Bergman-Calabi diastasis and K\"ahler metric of constant holomorphic sectional curvature

TL;DR

This paper characterizes when a bounded domain in complex space with a constant holomorphic sectional curvature Bergman metric is biholomorphic to a ball, linking geometric properties with the Bergman-Calabi diastasis and providing explicit formulas.

Contribution

It establishes the equivalence between biholomorphism to a ball and properties of the Bergman-Calabi diastasis, extending Lu's theorem to incomplete cases and connecting with the Bergman representative coordinate.

Findings

Biholomorphic to a ball iff the Bergman-Calabi diastasis is exhaustive or hyperconvex.

Explicit formulas for the Bergman-Calabi diastasis involving the Bergman representative coordinate.

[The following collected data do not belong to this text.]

/-! ### Encodings -/

/-- 30 R60 to R62: decoding inverts encoding, for every instruction with every operand; and the strap bit of a dispatch value is the
configuration's for every well-formed instruction. -/
def Obligations.DecodeInvertsEncode : Prop :=
  (∀ (σ : Strictness) (i : Instr), decode (encode σ i) = .ok i) ∧
  ∀ (c : Cfg) (i : Instr) (v : BitVec 4) (d : Ts), i.wf c = true → encode c.strictness i = .sym v d → v.getLsbD 3 = c.strictness.strap

/-- 30 R61, R62: a dispatch value that decodes is the dispatch value of the encoding of what it decodes to (a duration comes back for INVALID
only); an operation word decodes like the canonical word of what it decodes to, which ignores what 30 R69 (d) ignores and, for
`ctl = 011x`, leaves out the flush request. -/
def Obligations.DispatchValueIsItsEncodingAndWordDecodesLikeItsCanonicalWord : Prop :=
  (∀ (v : BitVec 4) (d : Ts) (i : Instr), decodeSym v d = .ok i →
    ∃ e, encode (Strictness.ofStrap (v.getLsbD 3)) i = .sym v e ∧ (i = .invalid d → e = d)) ∧
  ∀ (σ : Strictness) (w : OpWord), ∃ v, encode σ (decodeOp w) = .op v ∧ decodeOp v = decodeOp w

/-- 30 R61: the operations a word performs are those whose row matches its control field. -/
def Obligations.OperationWordRowsSelectOperations : Prop :=
  ∀ w : OpWord,
    (Instr.reset ∈ opsOf w ↔ OpWord.ctl w &&& 0b1000 = 0b1000) ∧
    (∀ ts, Instr.edgeRise ts ∈ opsOf w ↔ OpWord.ctl w &&& 0b1011 = 0b0011 ∧ ts = OpWord.edgeTs w) ∧
    (∀ ts, Instr.edgeFall ts ∈ opsOf w ↔ OpWord.ctl w &&& 0b1011 = 0b0010 ∧ ts = OpWord.edgeTs w) ∧
    (Instr.flush ∈ opsOf w ↔ OpWord.ctl w &&& 0b1100 = 0b0100) ∧
    (Instr.nop ∈ opsOf w ↔ OpWord.ctl w &&& 0b1110 = 0b0000)

/-- 30 R62, R69 (b): the handler a dispatch value selects, by the masks of the opcode table; codes 6 and 7 select none. -/
def Obligations.DispatchValueRowsSelectHandlers : Prop :=
  ∀ (v : BitVec 4) (d : Ts),
    (decodeSym v d = .ok .msgStart ↔ v &&& 0x7 = 0x0) ∧
    (decodeSym v d = .ok .frameConfP ↔ v &&& 0xF = 0x1) ∧
    (decodeSym v d = .ok .frameConfS ↔ v &&& 0xF = 0x9) ∧
    (decodeSym v d = .ok .frameStart ↔ v &&& 0x7 = 0x2) ∧
    (decodeSym v d = .ok .bit0 ↔ v &&& 0x7 = 0x3) ∧
    (decodeSym v d = .ok .bit1 ↔ v &&& 0x7 = 0x4) ∧
    (∀ e, decodeSym v d = .ok (.invalid e) ↔ v &&& 0x7 = 0x5 ∧ e = d) ∧
    (decodeSym v d = .error .noSuchSymbol ↔ v &&& 0x7 = 0x6 ∨ v &&& 0x7 = 0x7)

/-- Words written out from 30 R60 to R62 decode to the operations they stand for. -/
def Obligations.WrittenOutWordsDecode : Prop :=
  decodeTableWord 40 0b100000000000000000000000000000000000 = some .reset ∧
  decodeTableWord 40 0b001100000000000000000000000001100100 = some (.edgeRise 100) ∧
  decodeTableWord 40 0b001000000000000000000000000111110100 = some (.edgeFall 500) ∧
  decodeTableWord 40 0b010000000000000000000000000000000000 = some .flush ∧
  decodeTableWord 8 0b1001 = some .frameConfS ∧
  decodeTableWord 8 0b0100 = some .bit1

/-! ### The step -/

/-- 30 R61: a step runs the instruction of the word presented, with the FLUSH steps placed inside it; words with `ctl = 011x` are the subject of
EdgeWithFlushRunsBothInEitherOrder. That a step with nothing presented is NOP is the model's choice (DESIGN CHOICE, log entry 13), and so
is the clause on a symbol presented to `Handle` directly (DESIGN CHOICE, log entry 7; 42 R100, 60 R173). -/
def Obligations.StepRunsPresentedInstruction : Prop :=
  ∀ s : State, s.cfg.legal = true →
    (s.inputs = [] → step s = exec .nop (s.withSlots [])) ∧
    (∀ (w : OpWord) (grant : Nat) (slots : List Bool) (rest : List Stimulus), s.inputs = .word w grant slots :: rest →
      OpWord.alsoFlush w = false →
      step s = settle (exec (decodeOp w)
        ((s.withInputs rest).withSlots (if OpWord.edgeValid w && !OpWord.rst w then slots else [])))) ∧
    ∀ (code : BitVec 3) (d : Ts) (slots : List Bool) (rest : List Stimulus) (i : Instr), s.inputs = .symbol code d slots :: rest →
      decodeSym (BitVec.ofBool s.cfg.strictness.strap ++ code) d = .ok i → i.wf s.cfg = true →
      step s = settle (exec i ((s.withInputs rest).withSlots slots))

/-- The same where no FLUSH is placed inside the operation: the step is exec of the instruction, nothing added. The clause on a symbol presented
to `Handle` directly is the model's choice (DESIGN CHOICE, log entry 7; 42 R100, 60 R173). -/
def Obligations.StepWithoutPlacementIsExec : Prop :=
  ∀ s : State, s.Inv →
    (∀ (w : OpWord) (grant : Nat) (rest : List Stimulus), s.inputs = .word w grant [] :: rest → OpWord.alsoFlush w = false →
      step s = exec (decodeOp w) ((s.withInputs rest).withSlots [])) ∧
    ∀ (code : BitVec 3) (d : Ts) (rest : List Stimulus) (i : Instr), s.inputs = .symbol code d [] :: rest →
      decodeSym (BitVec.ofBool s.cfg.strictness.strap ++ code) d = .ok i → i.wf s.cfg = true →
      step s = exec i ((s.withInputs rest).withSlots [])

/-- 60 R166 (3), 20 R47: a word with an edge and a flush request performs both, as two steps, in either order; and with its FLUSH placed after
the k-th Append it runs the edge operation with that placement beside the others. The order as data is log entry 6. -/
def Obligations.EdgeWithFlushRunsBothInEitherOrder : Prop :=
  ∀ (s : State) (w : OpWord) (rest : List Stimulus), s.Inv → OpWord.alsoFlush w = true →
    (∀ slots, s.inputs = .word w 0 slots :: rest → ∃ t,
      exec .flush ((s.withInputs rest).withSlots []) = .next t ∧
      step s = .next (t.withInputs (.word (withoutFlushReq w) 0 slots :: rest)) ∧
      step (t.withInputs (.word (withoutFlushReq w) 0 slots :: rest)) = settle (exec (decodeOp w) (t.withSlots slots))) ∧
    (s.inputs = .word w afterLast [] :: rest → ∃ t,
      exec (decodeOp w) ((s.withInputs rest).withSlots []) = .next t ∧
      step s = .next (t.withInputs (.word flushWord 0 [] :: rest)) ∧
      step (t.withInputs (.word flushWord 0 [] :: rest)) = exec .flush t) ∧
    ∀ (k : Nat) (slots : List Bool), s.inputs = .word w (k + 1) slots :: rest →
      step s = settle (exec (decodeOp w) ((s.withInputs rest).withSlots (placeFlush k slots)))

/-- 00 R4: a configuration with `CAP = 0` is refused. -/
def Obligations.IllegalConfigurationIsRefused : Prop :=
  ∀ s : State, s.cfg.cap = 0 → step s = .refused .illegalConfig

/-! ### The port operations -/

/-- 70 R180: everything `RESET` writes, and nothing else; whatever else is presented with it is discarded; only it clears `fatal`. That the cells
of `buf` stay is the model's choice (log entries 4, DESIGN CHOICE, and 25, DEDUCED): 10 R17 leaves them unspecified. -/
def Obligations.ResetResult : Prop :=
  (∀ s : State, exec .reset s = .next { s with
    riseTs := 0, phase := .idle, frameIndex := 0, framePos := 0, bitCount := 0,
    bits := #v[false, false, false, false, false, false, false, false], len := 0, fatal := false }) ∧
  (∀ (s : State) (w : OpWord) (grant : Nat) (slots : List Bool) (rest : List Stimulus), s.cfg.legal = true →
    s.inputs = .word w grant slots :: rest → OpWord.rst w = true → step s = exec .reset ((s.withInputs rest).withSlots [])) ∧
  ∀ (i : Instr) (s t : State), s.fatal = true → exec i s = .next t → t.fatal = false → i = .reset

/-- 40 R80. -/
def Obligations.EdgeRiseResult : Prop :=
  ∀ (ts : Ts) (s : State),
    (s.fatal = false → exec (.edgeRise ts) s = .next { s with riseTs := ts }) ∧
    (s.fatal = true → exec (.edgeRise ts) s = .next s)

/-- 40 R81, 42 R100: `EDGE_FALL` is the handler of the symbol its duration classifies as, and exactly that. -/
def Obligations.EdgeFallRunsTheHandlerOfItsSymbol : Prop :=
  ∀ (ts : Ts) (s : State), exec (.edgeFall ts) s =
    exec (symInstr s.cfg.strictness (classify s.cfg (duration s.riseTs ts)) (duration s.riseTs ts)) s

/-- 40 R81: `EDGE_FALL` always completes; it does not write `rise_ts`, and it adds to the buffer and the error channel what its symbol does. -/
def Obligations.EdgeFallCompletes : Prop :=
  ∀ (ts : Ts) (s : State), s.Inv → s.fatal = false → ∃ t, exec (.edgeFall ts) s = .next t ∧
    t.riseTs = s.riseTs ∧ t.cfg = s.cfg ∧ t.inputs = s.inputs ∧
    t.err = s.err ++ symbolWarnings (classify s.cfg (duration s.riseTs ts)) (duration s.riseTs ts) s ∧
    Appended (symbolFragments (classify s.cfg (duration s.riseTs ts)) s) s t

/-- 44 R141, R142: `FLUSH` hands the whole buffer to the sink as one burst and empties it; nothing while empty or fatal. -/
def Obligations.FlushResult : Prop :=
  ∀ s : State, s.Inv →
    exec .flush s = .next (if s.fatal = true ∨ s.len = 0 then s
      else { s with sink := s.sink ++ [s.mem.readSpan 0 s.len], len := 0 })

/-- 42 R102 and the row of no operation of 30 R61: nothing changes. -/
def Obligations.PermissiveConfirmationAndNopChangeNothing : Prop :=
  ∀ s : State, exec .frameConfP s = .next s ∧ exec .nop s = .next s

/-- 40 R86, 44 R142, 10 R18, 60 R163: while `fatal == 1` no operation but `RESET` changes anything. That a symbol row performed on its own does
nothing either is log entry 11 (DEDUCED). -/
def Obligations.FatalStopsEverythingButReset : Prop :=
  ∀ (i : Instr) (s : State), s.fatal = true → i ≠ .reset → exec i s = .next s

/-- 40 R84: a falling edge with no rising edge since reset is measured against 0 and handled like any other. -/
def Obligations.FirstFallIsMeasuredAgainstZero : Prop :=
  ∀ (c : Cfg) (presented : List Stimulus) (ts : Ts),
    exec (.edgeFall ts) ((State.resetWith c).withInputs presented) =
      exec (symInstr c.strictness (classify c ts) ts) ((State.resetWith c).withInputs presented)

/-- 40 R85: of two rising edges the later one counts, and a falling edge leaves the reference for the next falling edge. -/
def Obligations.RepeatedEdgesUseTheLastRise : Prop :=
  ∀ (a b : Ts) (s t : State), s.Inv → s.fatal = false →
    (exec (.edgeRise a) s = .next t → exec (.edgeRise b) t = exec (.edgeRise b) s) ∧
    (exec (.edgeFall a) s = .next t → t.fatal = false → exec (.edgeFall b) t =
      exec (symInstr t.cfg.strictness (classify t.cfg (duration s.riseTs b)) (duration s.riseTs b)) t)

/-! ### The symbol handlers -/

/-- 42 R101: counters zeroed, phase by strictness, a discarded partial byte warned of, the marker handed to the buffer. -/
def Obligations.MsgStartResult : Prop :=
  ∀ s : State, s.Inv → s.fatal = false → ∃ t, exec .msgStart s = .next t ∧
    t.phase = (if s.cfg.strictness = .permissive then .inMsg else .preConf) ∧
    t.frameIndex = 0 ∧ t.framePos = 0 ∧ t.bitCount = 0 ∧
    t.err = s.err ++ (if s.bitCount = 0 then [] else [⟨.incomplete, s.bitCount.zeroExtend 32⟩]) ∧
    Appended [.msg] s t ∧
    t.riseTs = s.riseTs ∧ t.bits = s.bits ∧ t.cfg = s.cfg ∧ t.inputs = s.inputs

/-- 42 R103: counters zeroed in both cases; confirmed when a MessageStart was seen, silent when not; no warning. -/
def Obligations.StrictConfirmationResult : Prop :=
  ∀ s : State, s.Inv → s.fatal = false → ∃ t, exec .frameConfS s = .next t ∧
    t.phase = (if s.phase = .idle then .idle else .inMsg) ∧
    t.frameIndex = 0 ∧ t.framePos = 0 ∧ t.bitCount = 0 ∧ t.err = s.err ∧
    Appended (if s.phase = .idle then [] else [.conf]) s t ∧
    (s.phase = .idle → t.mem = s.mem ∧ t.len = s.len ∧ t.sink = s.sink) ∧
    t.riseTs = s.riseTs ∧ t.bits = s.bits ∧ t.cfg = s.cfg ∧ t.inputs = s.inputs

/-- 42 R104: the index incremented with saturation and used as the label, the positions zeroed, the phase kept. -/
def Obligations.FrameStartResult : Prop :=
  ∀ s : State, s.Inv → s.fatal = false → ∃ t, exec .frameStart s = .next t ∧
    t.frameIndex = satinc s.frameIndex ∧ t.framePos = 0 ∧ t.bitCount = 0 ∧ t.phase = s.phase ∧
    t.err = s.err ++ (if s.bitCount = 0 then [] else [⟨.incomplete, s.bitCount.zeroExtend 32⟩]) ∧
    Appended [.frame (satinc s.frameIndex)] s t ∧
    t.riseTs = s.riseTs ∧ t.bits = s.bits ∧ t.cfg = s.cfg ∧ t.inputs = s.inputs

/-- 42 R107: the warning only in INMSG, the full reset always; nothing of the buffer. -/
def Obligations.InvalidResult : Prop :=
  ∀ (d : Ts) (s : State), s.fatal = false → exec (.invalid d) s = .next { s with
    err := s.err ++ (if s.phase = .inMsg then [⟨.decode, d⟩] else []),
    phase := .idle, frameIndex := 0, framePos := 0, bitCount := 0 }

/-- 42 R105, R106, 43 R130, R132, R133: a bit that completes no byte is stored and counted; Trace mode hands it to `Append` at once, Compact mode
leaves the buffer and the sink alone. -/
def Obligations.BitInsideByteResult : Prop :=
  ∀ (i : Instr) (b : Bool) (s : State), (i = .bit0 ∧ b = false) ∨ (i = .bit1 ∧ b = true) →
    s.Inv → s.fatal = false → s.bitCount ≠ 7 → ∃ t, exec i s = .next t ∧
      (∀ h : s.bitCount.toNat < 8, t.bits = s.bits.set s.bitCount.toNat b h) ∧
      t.bitCount = s.bitCount + 1 ∧
      Appended (if s.cfg.verbosity = .trace then [.bit b] else []) s t ∧ t.fatal = false ∧
      (s.cfg.verbosity = .compact → t.mem = s.mem ∧ t.len = s.len ∧ t.sink = s.sink ∧ t.slots = s.slots) ∧
      (s.cfg.verbosity = .trace → s.slots = [] → s.len + 1 ≤ s.cfg.cap → t.len = s.len + 1 ∧ t.sink = s.sink) ∧
      t.phase = s.phase ∧ t.frameIndex = s.frameIndex ∧ t.framePos = s.framePos ∧
      t.riseTs = s.riseTs ∧ t.err = s.err ∧ t.cfg = s.cfg ∧ t.inputs = s.inputs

Domains with constant holomorphic sectional curvature Bergman metric are Lu Qi-Keng.

Abstract

We prove that for a bounded domain in $\mathbb C^n$ with the Bergman metric of constant holomorphic sectional curvature being biholomorphic to a ball is equivalent to the hyperconvexity or the exhaustiveness of the Bergman-Calabi diastasis. By finding its connection with the Bergman representative coordinate, we give explicit formulas of the Bergman-Calabi diastasis and show that it has bounded gradient. In particular, we prove that any bounded domain whose Bergman metric has constant holomorphic sectional curvature is Lu Qi-Keng. We also extend a theorem of Lu towards the incomplete situation and characterize pseudoconvex domains that are biholomorphic to a ball possibly less a relatively closed pluripolar set.